Record excerpts:
-- ==== Sys2Proof/Decode.lean ====
section
/-!
DEFINITION. The decoder of instruction words (R254 to R268) and the encoder. Decoding is total: a word that the opcode map leaves
unassigned is rejected by name, and the machine takes it as UNASSIGNED_OPCODE_WORD.
-/

namespace Sys2Proof

open Sys2Proof.Machine

/-! ## Fields -/

/-- An operand specifier (R256). -/
def opndOf (n : BitVec 8) : Opnd :=
  if n.getLsbD 7 = false then .v (n.extractLsb' 0 7)
  else if n.getLsbD 6 = false then .s (n.extractLsb' 0 6)
  else
    match (n.extractLsb' 3 3).toNat with
    | 0 => .p (n.extractLsb' 0 3)
    | 1 => .j (n.extractLsb' 0 3)
    | 2 => .q (n.extractLsb' 0 4)
    | 3 => .q (n.extractLsb' 0 4)
    | 4 => .t (n.extractLsb' 0 4)
    | 5 => .t (n.extractLsb' 0 4)
    | 6 => .a (n.extractLsb' 0 3)
    | _ => match (n.extractLsb' 0 3).toNat with
      | 0 => .lane
      | 1 => .col
      | _ => .rsvd (n.extractLsb' 0 3)

def encOpnd : Opnd → BitVec 8
  | .v n => 0#1 ++ n
  | .s n => 0b10#2 ++ n
  | .p n => 0b11000#5 ++ n
  | .j n => 0b11001#5 ++ n
  | .q n => 0b1101#4 ++ n
  | .t n => 0b1110#4 ++ n
  | .a n => 0b11110#5 ++ n
  | .lane => 0xF8
  | .col => 0xF9
  | .rsvd n => 0b11111#5 ++ n

/-- A type code (R259). -/
def tyOf (n : BitVec 4) : Ty :=
  match n.toNat with
  | 0 => .i32 | 1 => .n32 | 2 => .i64 | 3 => .n64 | 4 => .f32 | 5 => .f64 | 6 => .bf16x2 | 7 => .f16x2
  | 8 => .i16x2 | 9 => .i8x4 | 10 => .e4m3x4 | 11 => .e5m2x4 | 12 => .hn4x8 | 13 => .b32 | 14 => .f16 | _ => .rsvd

def encTy : Ty → BitVec 4
  | .i32 => 0 | .n32 => 1 | .i64 => 2 | .n64 => 3 | .f32 => 4 | .f64 => 5 | .bf16x2 => 6 | .f16x2 => 7
  | .i16x2 => 8 | .i8x4 => 9 | .e4m3x4 => 10 | .e5m2x4 => 11 | .hn4x8 => 12 | .b32 => 13 | .f16 => 14 | .rsvd => 15

/-- The fields of a full word (R255). -/
def fullOf (w : DWord) : Full where
  marker := w.getLsbD 63
  g := w.extractLsb' 50 3
  gn := w.getLsbD 49
  d := opndOf (w.extractLsb' 41 8)
  a := opndOf (w.extractLsb' 33 8)
  ty := tyOf (if w.getLsbD 32 then w.extractLsb' 4 4 else w.extractLsb' 11 4)
  form := if w.getLsbD 32 then .imm (w.extractLsb' 8 24) (w.extractLsb' 0 4)
    else .reg (opndOf (w.extractLsb' 24 8)) (opndOf (w.extractLsb' 16 8)) (w.getLsbD 15) (w.extractLsb' 0 11)

/-- Bits [32:0] of a full word. -/
def encForm (ty : Ty) : Form → BitVec 33
  | .reg b c ra x => 0#1 ++ (encOpnd b ++ (encOpnd c ++ (BitVec.ofBool ra ++ (encTy ty ++ x))))
  | .imm imm x4 => 1#1 ++ (imm ++ (encTy ty ++ x4))

def encFull (op : BitVec 9) (f : Full) : DWord :=
  BitVec.ofBool f.marker ++ (0#1 ++ (op ++ (f.g ++ (BitVec.ofBool f.gn ++ (encOpnd f.d ++ (encOpnd f.a ++ encForm f.ty f.form))))))

/-- The fields of a half other than HOP (R262). -/
def halfOf (h : BitVec 31) : HalfArgs where
  hg := h.extractLsb' 22 2
  hn := h.getLsbD 21
  hd := h.extractLsb' 13 8
  ha := h.extractLsb' 5 8
  hi := h.getLsbD 4
  z := h.getLsbD 3
  hs := h.getLsbD 2
  ht := h.extractLsb' 0 2

def encHalf (hop : BitVec 7) (a : HalfArgs) : BitVec 31 :=
  hop ++ (a.hg ++ (BitVec.ofBool a.hn ++ (a.hd ++ (a.ha ++ (BitVec.ofBool a.hi ++ (BitVec.ofBool a.z ++ (BitVec.ofBool a.hs ++ a.ht)))))))

def encPair (s : Bool) (hop : BitVec 7) (x : HalfArgs) (y : Half) : DWord :=
  BitVec.ofBool s ++ (1#1 ++ (encHalf hop x ++ encHalf y.hop y.args))

/-! ## The opcode map (R265, R267) -/

/-- Bit 0 of X or X4. -/
def xBit0 (f : Full) : Bool := xOf f % 2 == 1

/-- The instruction of a full word's opcode, with its sub-form. -/
def fullInstr (op : Nat) (f : Full) : Option Instr :=
  match op with
  | 0x000 => some (.nop f)
  | 0x001 => some (.bra f)
  | 0x002 => some (.brx f)
  | 0x003 => some (.call f)
  | 0x004 => some (.callx f)
  | 0x005 => some (.ret f)
  | 0x006 => some (.loop f)
  | 0x007 => some (if isImm f then .jsetEnabled f else .jsetMask f)
  | 0x008 => some (.join f)
  | 0x009 => some (.jmov f)
  | 0x00A => some (if !isImm f && xBit0 f then .yieldPool f else .yield f)
  | 0x00B => some (.nap f)
  | 0x00C => some (.exit f)
  | 0x00D => some (.susp f)
  | 0x00E => some (.resume f)
  | 0x00F => some (.pinit f)
  | 0x010 => some (if !isImm f && xOf f / 2 ^ 10 == 1 then .pwakeField f else .pwakeRows f)
  | 0x011 => some (.pxform f)
  | 0x012 => some (.pcount f)
  | 0x013 => some (if !isImm f then .pfreeRows f else if xOf f == 1 then .pfreeWoken f else .pfreeAll f)
  | 0x014 => some (if isImm f && xBit0 f then .setrstClr f else .setrst f)
  | 0x015 => some (.trap f)
  | 0x016 => some (if isImm f && xBit0 f then .rtrapStep f else .rtrap f)
  | 0x017 => some (.bkpt f)
  | 0x040 => some (.iadd f)
  | 0x041 => some (.isub f)
  | 0x042 => some (.iadd3 f)
  | 0x043 => some (.iaddc f)
  | 0x044 => some (.isubb f)
  | 0x045 => some (.imul f)
  | 0x046 => some (.imulh f)
  | 0x047 => some (.imad f)
  | 0x048 => some (.imadw f)
  | 0x049 => some (.idiv f)
  | 0x04A => some (.irem f)
  | 0x04B => some (.imin f)
  | 0x04C => some (.imax f)
  | 0x04D => some (.iabs f)
  | 0x04E => some (.idot4 f)
  | 0x04F => some (.and f)
  | 0x050 => some (.or f)
  | 0x051 => some (.xor f)
  | 0x052 => some (.andn f)
  | 0x053 => some (.orn f)
  | 0x054 => some (.shl f)
  | 0x055 => some (.shr f)
  | 0x056 => some (.sar f)
  | 0x057 => some (.rol f)
  | 0x058 => some (.fshl f)
  | 0x059 => some (.fshr f)
  | 0x05A => some (.popc f)
  | 0x05B => some (.clz f)
  | 0x05C => some (.ctz f)
  | 0x05D => some (.brev f)
  | 0x05E => some (.bfx f)
  | 0x05F => some (.bfi f)
  | 0x060 => some (.prmb f)
  | 0x061 => some (.icmp f)
  | 0x062 => some (.isel f)
  | 0x063 => some (.cvti f)
  | 0x064 => some (.mov f)
  | 0x065 => some (.movi f)
  | 0x066 => some (.movh f)
  | 0x067 => some (.mkcol f)
  | 0x068 => some (.colof f)
  | 0x069 => some (.offof f)
  | 0x06A => some (.lea f)
  | 0x080 => some (.pset f)
  | 0x081 => some (.pand f)
  | 0x082 => some (.por f)
  | 0x083 => some (.pxor f)
  | 0x084 => some (.pnot f)
  | 0x085 => some (.pmov f)
  | 0x086 => some (.vote f)
  | 0x087 => some (.shfl f)
  | 0x088 => some (.redc f)
  | 0x089 => some (.scanc f)
  | 0x08A => some (.umov f)
  | 0x08B => some (.mfsr f)
  | 0x08C => some (.mtsr f)
  | 0x08D => some (.rdcnt f)
  | 0x0C0 => some (.fadd f)
  | 0x0C1 => some (.fsub f)
  | 0x0C2 => some (.fmul f)
  | 0x0C3 => some (.ffma f)
  | 0x0C4 => some (.fmin f)
  | 0x0C5 => some (.fmax f)
  | 0x0C6 => some (.famax f)
  | 0x0C7 => some (.fdiv f)
  | 0x0C8 => some (.fsqrt f)
  | 0x0C9 => some (.frcp f)
  | 0x0CA => some (.frsq f)
  | 0x0CB => some (.fexp2 f)
  | 0x0CC => some (.flog2 f)
  | 0x0CD => some (.fsin f)
  | 0x0CE => some (.fcos f)
  | 0x0CF => some (.ftanh f)
  | 0x0D0 => some (.fcmp f)
  | 0x0D1 => some (.fclass f)
  | 0x0D2 => some (.frnd f)
  | 0x0D3 => some (.fscl f)
  | 0x0D4 => some (.ffrx f)
  | 0x0D5 => some (.f2i f)
  | 0x0D6 => some (.i2f f)
  | 0x0D7 => some (.fcvt f)
  | 0x0D8 => some (.fpack f)
  | 0x0D9 => some (.funpk f)
  | 0x0DA => some (.fdot2 f)
  | 0x0DB => some (.hndec f)
  | 0x120 => some (.ld f)
  | 0x121 => some (.st f)
  | 0x122 => some (.lds f)
  | 0x123 => some (.sts f)
  | 0x124 => some (.ldw f)
  | 0x125 => some (.stw f)
  | 0x126 => some (.ldr f)
  | 0x127 => some (.str f)
  | 0x128 => some (.ldro f)
  | 0x129 => some (.pref f)
  | 0x12A => some (.copy f)
  | 0x12B => some (.copym f)
  | 0x12C => some (.xch f)
  | 0x12D => some (.seal f)
  | 0x12E => some (.unseal f)
  | 0x12F => some (.flush f)
  | 0x130 => some (.surf f)
  | 0x180 => some (.atom f)
  | 0x181 => some (.acas f)
  | 0x182 => some (.red f)
  | 0x183 => some (.fence f)
  | 0x184 => some (.bar f)
  | 0x185 => some (.bara f)
  | 0x186 => some (.barw f)
  | 0x187 => some (.bard f)
  | 0x188 => some (.elect f)
  | 0x189 => some (.rinit f)
  | 0x18A => some (.rarv f)
  | 0x18B => some (.rxpt f)
  | 0x18C => some (.rwait f)
  | 0x18D => some (.qbind f)
  | 0x18E => some (.qpush f)
  | 0x18F => some (.qpop f)
  | 0x190 => some (.qstat f)
  | 0x191 => some (.submit f)
  | 0x192 => some (.semsg f)
  | 0x1C0 => some (.tdesc f)
  | 0x1C1 => some (.tfill f)
  | 0x1C2 => some (.tstore f)
  | 0x1C3 => some (.tzero f)
  | 0x1C4 => some (.mma f)
  | 0x1C5 => some (.aclr f)
  | 0x1C6 => some (.adrain f)
  | 0x1C7 => some (.aspill f)
  | 0x1C8 => some (.aload f)
  | 0x1C9 => some (.mwait f)
  | 0x1E0 => some (if isImm f || xOf f % 8 < 3 then .clctP2p f else if xOf f % 8 == 7 then .clctRec f else .clctGroup f)
  | 0x1E1 => some (.repart f)
  | 0x1E2 => some (.sfckey f)
  | 0x1E3 => some (.cstat f)
  | _ => none

/-- The instruction of half X's opcode. -/
def pairInstr (hop : Nat) (s : Bool) (x : HalfArgs) (y : Half) : Option Instr :=
  match hop with
  | 0x00 => some (.hnop s x y)
  | 0x01 => some (.halfIadd s x y)
  | 0x02 => some (.halfIsub s x y)
  | 0x03 => some (.halfAnd s x y)
  | 0x04 => some (.halfOr s x y)
  | 0x05 => some (.halfXor s x y)
  | 0x06 => some (.halfAndn s x y)
  | 0x07 => some (.halfShl s x y)
  | 0x08 => some (.halfShr s x y)
  | 0x09 => some (.halfSar s x y)
  | 0x0A => some (.halfImin s x y)
  | 0x0B => some (.halfImax s x y)
  | 0x0C => some (.halfMov s x y)
  | 0x0D => some (.halfMovi s x y)
  | 0x0E => some (.halfFadd s x y)
  | 0x0F => some (.halfFsub s x y)
  | 0x10 => some (.halfFmul s x y)
  | 0x11 => some (.halfFmin s x y)
  | 0x12 => some (.halfFmax s x y)
  | 0x13 => some (.halfFamax s x y)
  | 0x14 => some (.halfPopc s x y)
  | 0x15 => some (.halfClz s x y)
  | 0x16 => some (.halfImul s x y)
  | _ => none

/-! ## Decoding -/

/-- Why a sequence of bytes is not an instruction word of the opcode map. -/
inductive Reject where
  /-- Fewer than 8 bytes. -/
  | tooShort
  /-- Bits [61:53] hold 0x1FF (R266). -/
  | reservedWord
  /-- An unassigned full opcode (R268). -/
  | unassignedOpcode (op : BitVec 9)
  /-- A half with an unassigned HOP (R266): half X, or half Y. -/
  | unassignedHalf (y : Bool) (hop : BitVec 7)
  deriving DecidableEq, Repr

/-- Decodes a word. -/
def classify (w : DWord) : Except Reject Instr :=
  let op : BitVec 9 := w.extractLsb' 53 9
  let hopX : BitVec 7 := w.extractLsb' 55 7
  let hopY : BitVec 7 := w.extractLsb' 24 7
  if op = 0x1FF#9 then .error .reservedWord
  else if w.getLsbD 62 then
    match pairInstr hopX.toNat (w.getLsbD 63) (halfOf (w.extractLsb' 31 31)) ⟨hopY, halfOf (w.extractLsb' 0 31)⟩ with
    | none => .error (.unassignedHalf false hopX)
    | some i => if 0x17 ≤ hopY.toNat then .error (.unassignedHalf true hopY) else .ok i
  else
    match fullInstr op.toNat (fullOf w) with
    | some i => .ok i
    | none => .error (.unassignedOpcode op)

/-- The step that a fetched word is: UNASSIGNED_OPCODE_WORD where the word is rejected (R268). -/
def decodeWord (w : DWord) : Instr :=
  match classify w with
  | .ok i => i
  | .error _ => .unassignedOpcodeWord w

/-- The value of some bytes, the first lowest (R3). -/
def wordOfBytes : List Byte → Nat
  | [] => 0
  | b :: bs => b.toNat + 256 * wordOfBytes bs

/-- The bytes of a word as memory holds them (R254). -/
def bytesOfWord (w : DWord) : List Byte := ([0, 1, 2, 3, 4, 5, 6, 7] : List Nat).map fun i => w.extractLsb' (8 * i) 8

/-- Decodes the word at the start of some bytes, and leaves the rest. -/
def decode : List Byte → Except Reject (Instr × List Byte)
  | b0 :: b1 :: b2 :: b3 :: b4 :: b5 :: b6 :: b7 :: rest =>
    match classify (BitVec.ofNat 64 (wordOfBytes [b0, b1, b2, b3, b4, b5, b6, b7])) with
    | .ok i => .ok (i, rest)
    | .error r => .error r
  | _ => .error .tooShort

/-- The instruction of a word numbered as spec/opcode_table.json numbers its bits, least significant first. A rejected word is the row
UNASSIGNED_OPCODE_WORD. -/
def decodeTableWord (_nbits w : Nat) : Option Instr :=
  match decode (bytesOfWord (BitVec.ofNat 64 w)) with
  | .ok (i, _) => some i
  | .error _ => some (.unassignedOpcodeWord (BitVec.ofNat 64 w))

/-! ## Encoding -/

/-- What a step of the table is: a full word, a pair word, a word that the opcode map leaves unassigned, or no word. -/
inductive Shape where
  | full (op : BitVec 9) (f : Full)
  | pair (s : Bool) (hop : BitVec 7) (x : HalfArgs) (y : Half)
  | illegal (w : DWord)
  | event
  deriving DecidableEq, Repr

Task details:
Above this instruction are the records; retype exactly the lines from the one containing "14 | .rsvd => 15" up to and including the one containing "form := if w.getLsbD".

Solution:
  | .i16x2 => 8 | .i8x4 => 9 | .e4m3x4 => 10 | .e5m2x4 => 11 | .hn4x8 => 12 | .b32 => 13 | .f16 => 14 | .rsvd => 15

/-- The fields of a full word (R255). -/
def fullOf (w : DWord) : Full where
  marker := w.getLsbD 63
  g := w.extractLsb' 50 3
  gn := w.getLsbD 49
  d := opndOf (w.extractLsb' 41 8)
  a := opndOf (w.extractLsb' 33 8)
  ty := tyOf (if w.getLsbD 32 then w.extractLsb' 4 4 else w.extractLsb' 11 4)
  form := if w.getLsbD 32 then .imm (w.extractLsb' 8 24) (w.extractLsb' 0 4)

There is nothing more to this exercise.